■ **What needs to be done**
Word for word, transcribe the data below from the line with "p :: r, st, s =>" to the line with "let retry := if", keeping both of those lines.
▬▬▬▬▬▬
/-- Put a sealed page's content in a FREE frame (R309) and switch its records to it. -/
def placePlain (p : PageRef) (x : Page) (v : VId) (bs : List Byte) (s : State) : Option State :=
  if freeForUse s v = 0 then none
  else (allocAny v .open_ .data s).map (fun r =>
    let f := r.1
    let g := genOf r.2 f
    let s := hbmWrite (frameBase f) (padTo frameBytes bs) r.2
    let s := writeHeader f { readHeader (bs.drop annexAt) with state := 3, gen := g.toNat } s
    let s := setFrameState f .sealed s
    let s := switchAll x.loc (.frame f g) s
    updShared p (fun x => { x with lastRead := s.pw.uptime }) s)

/-- Whether some eligible page that satisfies `p` was read earlier than another (R304). -/
def olderThan (s : State) (v : VId) (t : Nat) (p : PageRef → Page → Bool) : Bool :=
  (nodePages s v).any (fun q => decide (lastReadOf s q.1 < t) && eligible s q.1 q.2 false && p q.1 q.2)

/-! ## Packing (R305, R306) -/

/-- The longest image that is packed. -/
def packLimit : Nat := 30720

/-- The image of a page that may be packed. -/
def packImage (s : State) (p : PageRef) (x : Page) : Option (List Byte) :=
  match spanAt s p.record, x.loc with
  | some r, .frame f _ =>
    if (frameOf s f).state ≠ .sealed then none
    else
      let im := buildImage r.geo.fmt (currentTable s r.geo.fmt) (readFrame s f)
      if im.length ≤ packLimit then some im else none
  | _, _ => none

/-- PACK_PAGE (R305): the least recently read page that can be packed. -/
def execPackPage (p : PageRef) (s : State) : Res :=
  onNode (whenFills fun s =>
    match pageAt s p, spanAt s p.record with
    | some x, some r =>
      let v := r.vnode
      if !(packs s v) then stopTiers v s
      else
        let s := { s with tier := { s.tier with packOn := (v :: s.tier.packOn).eraseDups } }
        if !(eligible s p x false) ∨ olderThan s v (lastReadOf s p) (fun q y => (packImage s q y).isSome) then s
        else match packImage s p x with
          | none => s
          | some im =>
            let c := readStored x (drainCodec 3 (queueCoding 3 p r.geo.fmt s))
            match (if c.1 then storePack v (pageGen s x) im c.2 else none) with
            | none => c.2
            | some (n, s) => match pageContent s r.geo.fmt (.packed n) with
              | .bytes bs => if contentOk x bs then bump .pagesPacked (switchAll x.loc (.packed n) s) else removeImage n s
              | _ => removeImage n s
    | _, _ => s) s

/-- Move a packed image out of a frame into other pack frames; one that finds no room, or that does not read (R295), stays. -/
def movePack (f : FrameId) (n : Nat) (s : State) : State :=
  match s.tier.images.at? n with
  | none => s
  | some i =>
    let c := readExtents i.extents s
    if !c.1.isEmpty then handleAll c.1 c.2
    else
      let bs := imageBytes c.2 n
      match roomForPack i.vnode (ceilDiv bs.length 64) (some f) c.2 with
      | none => c.2
      | some (es, s) =>
        let s := writeExtents es bs s
        let s := { s with tier := { s.tier with images := s.tier.images.put n { i with home := .pack es } } }
        (i.frames.filter (fun g => g ≠ f)).foldl (fun s g => if packUse s g = 0 then releaseFrame g s else s) s

/-- Move the packed images of a frame into other pack frames. -/
def movePacked (f : FrameId) (s : State) : State :=
  (s.tier.images.filter (fun i => decide (f ∈ i.2.frames))).foldl (fun s i => movePack f i.1 s) s

/-- PACK_COMPACT (R306): a pack frame with less than half of its granules live is emptied and released. -/
def execPackCompact (frame : BitVec 24) (s : State) : Res :=
  onNode (whenFills fun s =>
    let f := frame.toNat
    if (frameOf s f).use = .pack ∧ (frameOf s f).state = .open_ ∧ 2 * packUse s f < granules then
      let s := movePacked f s
      if packUse s f = 0 then releaseFrame f s else s
    else s) s

/-! ## Demotion (R307, R308) -/

/-- The image that a demotion writes: the existing one of a PACKED page, or a new one. -/
def demotionImage (s : State) (p : PageRef) (x : Page) : Option (List Byte) :=
  match x.loc with
  | .packed n => some (imageBytes s n)
  | .frame f _ => (spanAt s p.record).map (fun r => buildImage r.geo.fmt (currentTable s r.geo.fmt) (readFrame s f))
  | _ => none

/-- A stored image whose table's slot is being retired joins the re-coding queue (R329), as where a PACKED page is demoted unchanged. -/
def recodeIfRetiring (n : Nat) (s : State) : State :=
  match (s.tier.images.at? n).bind Image.table with
  | none => s
  | some (g, slot) =>
    let x := s.tier.slots.atD slot CodecSlot.free
    if x.state = 2 ∧ x.gen = g ∧ !x.forced then { s with tier := { s.tier with recode := (s.tier.recode ++ [n]).eraseDups } } else s

/-- Begin the program of a demotion; none where the tier is full (R308, R317). The page or image is read first: what does not read is handled under
R296, and no demotion begins (R295). A PLAIN page's blocks are queued for their coding (R328). -/
def programDemotion (p : PageRef) (attempt : Nat) (s : State) : Option State :=
  match pageAt s p, spanAt s p.record with
  | some x, some r => match demotionImage s p x with
    | none => none
    | some im =>
      if tierFull s r.vnode then none
      else
        let c := readStored x s
        let s := c.2
        if !c.1 then some s
        else (storeFlash r.vnode (pageGen s x) im s).map (fun q =>
          let s := if x.isPlain then queueCoding 3 p r.geo.fmt q.2 else q.2
          recodeIfRetiring q.1 { s with tier := { s.tier with demotions := s.tier.demotions ++ [⟨p, q.1, im, attempt, false⟩] } })
  | _, _ => none

/-- Count an operation that the brake state holds back (R588). -/
def noteHeld (s : State) : State := bump .flashOpsHeld { s with pw := { s.pw with brakeHeld := s.pw.brakeHeld + 1 } }

/-- Hold a demotion until the brake state ends (R308, R588). -/
def holdDemotion (p : PageRef) (attempt : Nat) (s : State) : State :=
  noteHeld { s with tier := { s.tier with demotions := s.tier.demotions ++ [⟨p, 0, [], attempt, true⟩] } }

/-- DEMOTE_PAGE (R304, R307, R308): the least recently read eligible page. -/
def execDemotePage (p : PageRef) (s : State) : Res :=
  onNode (fun s =>
    match pageAt s p, spanAt s p.record with
    | some x, some r =>
      let v := r.vnode
      if !(demotes s v) then stopTiers v s
      else
        let s := { s with tier := { s.tier with demoteOn := (v :: s.tier.demoteOn).eraseDups } }
        if !(tierPresent s v) ∨ tierFull s v ∨ s.pw.brake ∨ !(eligible s p x false) ∨ !x.inHbm
            ∨ olderThan s v (lastReadOf s p) (fun _ y => y.inHbm) then s
        else (programDemotion p 1 s).getD s
    | _, _ => s) s

/-- Cancel the demotion of a page whose entry is not yet switched, through whichever record it was begun (R313). -/
def cancelDemotion (p : PageRef) (s : State) : State :=
  match s.tier.demotions.find? (fun d => samePage s d.page p) with
  | some d => removeImage d.image (endDemotion d.page s)
  | none => s

/-! ## Promotion (R309–R312) -/

/-- Give the requests that waited for an image what they read of its page. -/
def feedRequests (ids : List Nat) (n : Nat) (f : AttnReq → ReqPage → ReqPage) (s : State) : State :=
  ids.foldl (fun s id => match s.attn.reqs.at? id with
    | some q =>
      let ps := q.pages.map (fun x => if x.image = some n ∧ x.missing then f q { x with missing := false } else x)
      putReq id { q with pages := ps } s
    | none => s) s

/-- End the requests that waited for a page with a status; those that a poisoning has ended are gone. -/
def failWaiting (ids : List Nat) (st : Status) (s : State) : State :=
  ids.foldl (fun s id =>
    let e := takeEstimate s
    failReq id st (if st = stRetryAfter then max 1 e.1 else 0) e.2) s

/-- How the expansion of a PACKED page into a frame ends: done; no frame is FREE, or its stack does not fill; or the image does not read, with the
status of the command that asked for it where it ends at once. -/
inductive Expansion where
  | done (s : State)
  | waits
  | fails (st : Option Status) (s : State)

/-- Expand a PACKED page into a FREE frame (R312, R313). -/
def expandPacked (p : PageRef) (x : Page) (r : SpanRec) (s : State) : Expansion :=
  let c := readCopy 2 r.geo.fmt x s
  match c.1 with
  | .stale => .fails (some stCodecTableStale) (pageUnreadable p c.2)
  | .fails => .fails none (pageUnreadable p c.2)
  | .reads bs =>
    if !(contentOk x bs) then .fails none (digestMismatch p (contentHash x bs) c.2)
    else match placePlain p x r.vnode bs c.2 with
      | some t => if fillWaits s t then .waits else .done t
      | none => .waits

/-! ## The TIER commands (R313) -/

/-- One page of a TIER command that demotes: whether it is done, its status, and the state. -/
def stepDown (p : PageRef) (s : State) : Bool × Status × State :=
  match pageAt s p, spanAt s p.record with
  | some x, some r =>
    if formChanging s p then (false, stOk, s)
    else match x.loc with
      | .frame .. | .packed _ =>
        if x.poison.isSome then (true, stOk, s)
        else if pinnedAny s p then (true, stDenied, s)
        else if !(tierPresent s r.vnode) ∨ tierFull s r.vnode then (true, stNoSpace, s)
        else if s.pw.brake then (false, stOk, holdDemotion p 1 s)
        else match programDemotion p 1 s with
          | some s => (false, stOk, s)
          | none => (true, stNoSpace, s)
      | _ => (true, stOk, s)
  | _, _ => (true, stOk, s)

/-- One page of a TIER command that promotes. -/
def stepUp (p : PageRef) (s : State) : Bool × Status × State :=
  match pageAt s p, spanAt s p.record with
  | some x, some r =>
    match x.poison with
    | some c => (true, c.status, s)
    | none =>
      if (awaited s p).isSome then (false, stOk, s)
      else if formChanging s p then (false, stOk, s)
      else
        let room := !(decide (freeForUse s r.vnode = 0))
        match x.loc with
        | .packed _ =>
          if !room then (if canDemote s r.vnode || demoting s r.vnode then (false, stOk, s) else (true, stNoSpace, s))
          else (match expandPacked p x r s with
            | .done t => (true, stOk, t)
            | .waits => (false, stOk, s)
            | .fails (some st) t => (true, st, t)
            | .fails none t => (false, stOk, t))
        | .flash n =>
          if !room && !(canDemote s r.vnode) && !(demoting s r.vnode) then (true, stNoSpace, s)
          else (false, stOk, enterPromotion p n r.geo.fmt x.digest [] false s)
        | .lost => (true, stLost, s)
        | _ => (true, stOk, s)
  | _, _ => (true, stOk, s)

/-- Carry a list of pages of a TIER command on: those left, the first status that is not ST_OK, and the state. -/
def stepTier (down : Bool) : List PageRef → Status → State → List PageRef × Status × State
  | [], st, s => ([], st, s)
  | p :: r, st, s =>
    let q := if down then stepDown p s else stepUp p s
    let st := if st = stOk then q.2.1 else st
    let t := stepTier down r st q.2.2
    (if q.1 then t.1 else p :: t.1, t.2)

/-- Carry one TIER command on: it completes when no page is left. -/
def advanceTier (id : Nat) (c : Cmd) (down : Bool) (left : List PageRef) (st : Status) (s : State) : State :=
  let r := stepTier down left st s
  if r.1.isEmpty then complete c (Reply.st r.2.1) (endJob id r.2.2) else setJob id (.tier c down r.1 r.2.1) r.2.2

/-- Carry every TIER command on. -/
def advanceTiers (js : List (Nat × Job)) (s : State) : State :=
  match js with
  | [] => s
  | (id, .tier c down left st) :: r => advanceTiers r (if s.jobs.has id then advanceTier id c down left st s else s)
  | _ :: r => advanceTiers r s

/-- What every end of a change of form is followed by. -/
def afterForm (s : State) : State := advanceTiers s.jobs s

/-- How a read-back image compares with its page (R307, R330). -/
inductive ReadBack where
  | good
  | stale
  | wrong
deriving DecidableEq, Repr

/-- Expand a read-back image and hash it. -/
def judgeReadBack (s : State) (fmt : Nat) (x : Page) (im : List Byte) : ReadBack :=
  match tableFor s im with
  | none => .stale
  | some t => match expandImage fmt t im with
    | some bs => if contentOk x bs then .good else .wrong
    | none => .wrong

/-- A demotion whose read-back is wrong (R307): one further attempt at another flash location, and then the demotion is abandoned. A page whose own
content is wrong too is resolved (R280). DESIGN CHOICE (entry 104): where no other location is free the first mismatch abandons it. -/
def retryDemotion (d : Demotion) (x : Page) (r : SpanRec) (s : State) : State :=
  let p := d.page
  let c := readCopy 3 r.geo.fmt x (removeImage d.image s)
  let s := c.2
  match c.1 with
  | .stale => afterForm (pageUnreadable p (dropFromTiers true stCodecTableStale p s))
  | .fails => afterForm (pageUnreadable p s)
  | .reads bs =>
    if !(contentOk x bs) then afterForm (digestMismatch p (contentHash x bs) s)
    else
      let retry := if d.attempt ≠ 1 then none else if s.pw.brake then some (holdDemotion p 2 s) else programDemotion p 2 s
      match retry with
      | some s => s
      | none => afterForm (dropFromTiers true stUncorrectable p (logFrom r.vnode 0x0707 srcFlash [] (bump .flashVerifyFails s)))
▬▬▬▬▬▬
■ **Response box**
  | p :: r, st, s =>
    let q := if down then stepDown p s else stepUp p s
    let st := if st = stOk then q.2.1 else st
    let t := stepTier down r st q.2.2
    (if q.1 then t.1 else p :: t.1, t.2)

/-- Carry one TIER command on: it completes when no page is left. -/
def advanceTier (id : Nat) (c : Cmd) (down : Bool) (left : List PageRef) (st : Status) (s : State) : State :=
  let r := stepTier down left st s
  if r.1.isEmpty then complete c (Reply.st r.2.1) (endJob id r.2.2) else setJob id (.tier c down r.1 r.2.1) r.2.2

/-- Carry every TIER command on. -/
def advanceTiers (js : List (Nat × Job)) (s : State) : State :=
  match js with
  | [] => s
  | (id, .tier c down left st) :: r => advanceTiers r (if s.jobs.has id then advanceTier id c down left st s else s)
  | _ :: r => advanceTiers r s

/-- What every end of a change of form is followed by. -/
def afterForm (s : State) : State := advanceTiers s.jobs s

/-- How a read-back image compares with its page (R307, R330). -/
inductive ReadBack where
  | good
  | stale
  | wrong
deriving DecidableEq, Repr

/-- Expand a read-back image and hash it. -/
def judgeReadBack (s : State) (fmt : Nat) (x : Page) (im : List Byte) : ReadBack :=
  match tableFor s im with
  | none => .stale
  | some t => match expandImage fmt t im with
    | some bs => if contentOk x bs then .good else .wrong
    | none => .wrong

/-- A demotion whose read-back is wrong (R307): one further attempt at another flash location, and then the demotion is abandoned. A page whose own
content is wrong too is resolved (R280). DESIGN CHOICE (entry 104): where no other location is free the first mismatch abandons it. -/
def retryDemotion (d : Demotion) (x : Page) (r : SpanRec) (s : State) : State :=
  let p := d.page
  let c := readCopy 3 r.geo.fmt x (removeImage d.image s)
  let s := c.2
  match c.1 with
  | .stale => afterForm (pageUnreadable p (dropFromTiers true stCodecTableStale p s))
  | .fails => afterForm (pageUnreadable p s)
  | .reads bs =>
    if !(contentOk x bs) then afterForm (digestMismatch p (contentHash x bs) s)
    else
      let retry := if d.attempt ≠ 1 then none else if s.pw.brake then some (holdDemotion p 2 s) else programDemotion p 2 s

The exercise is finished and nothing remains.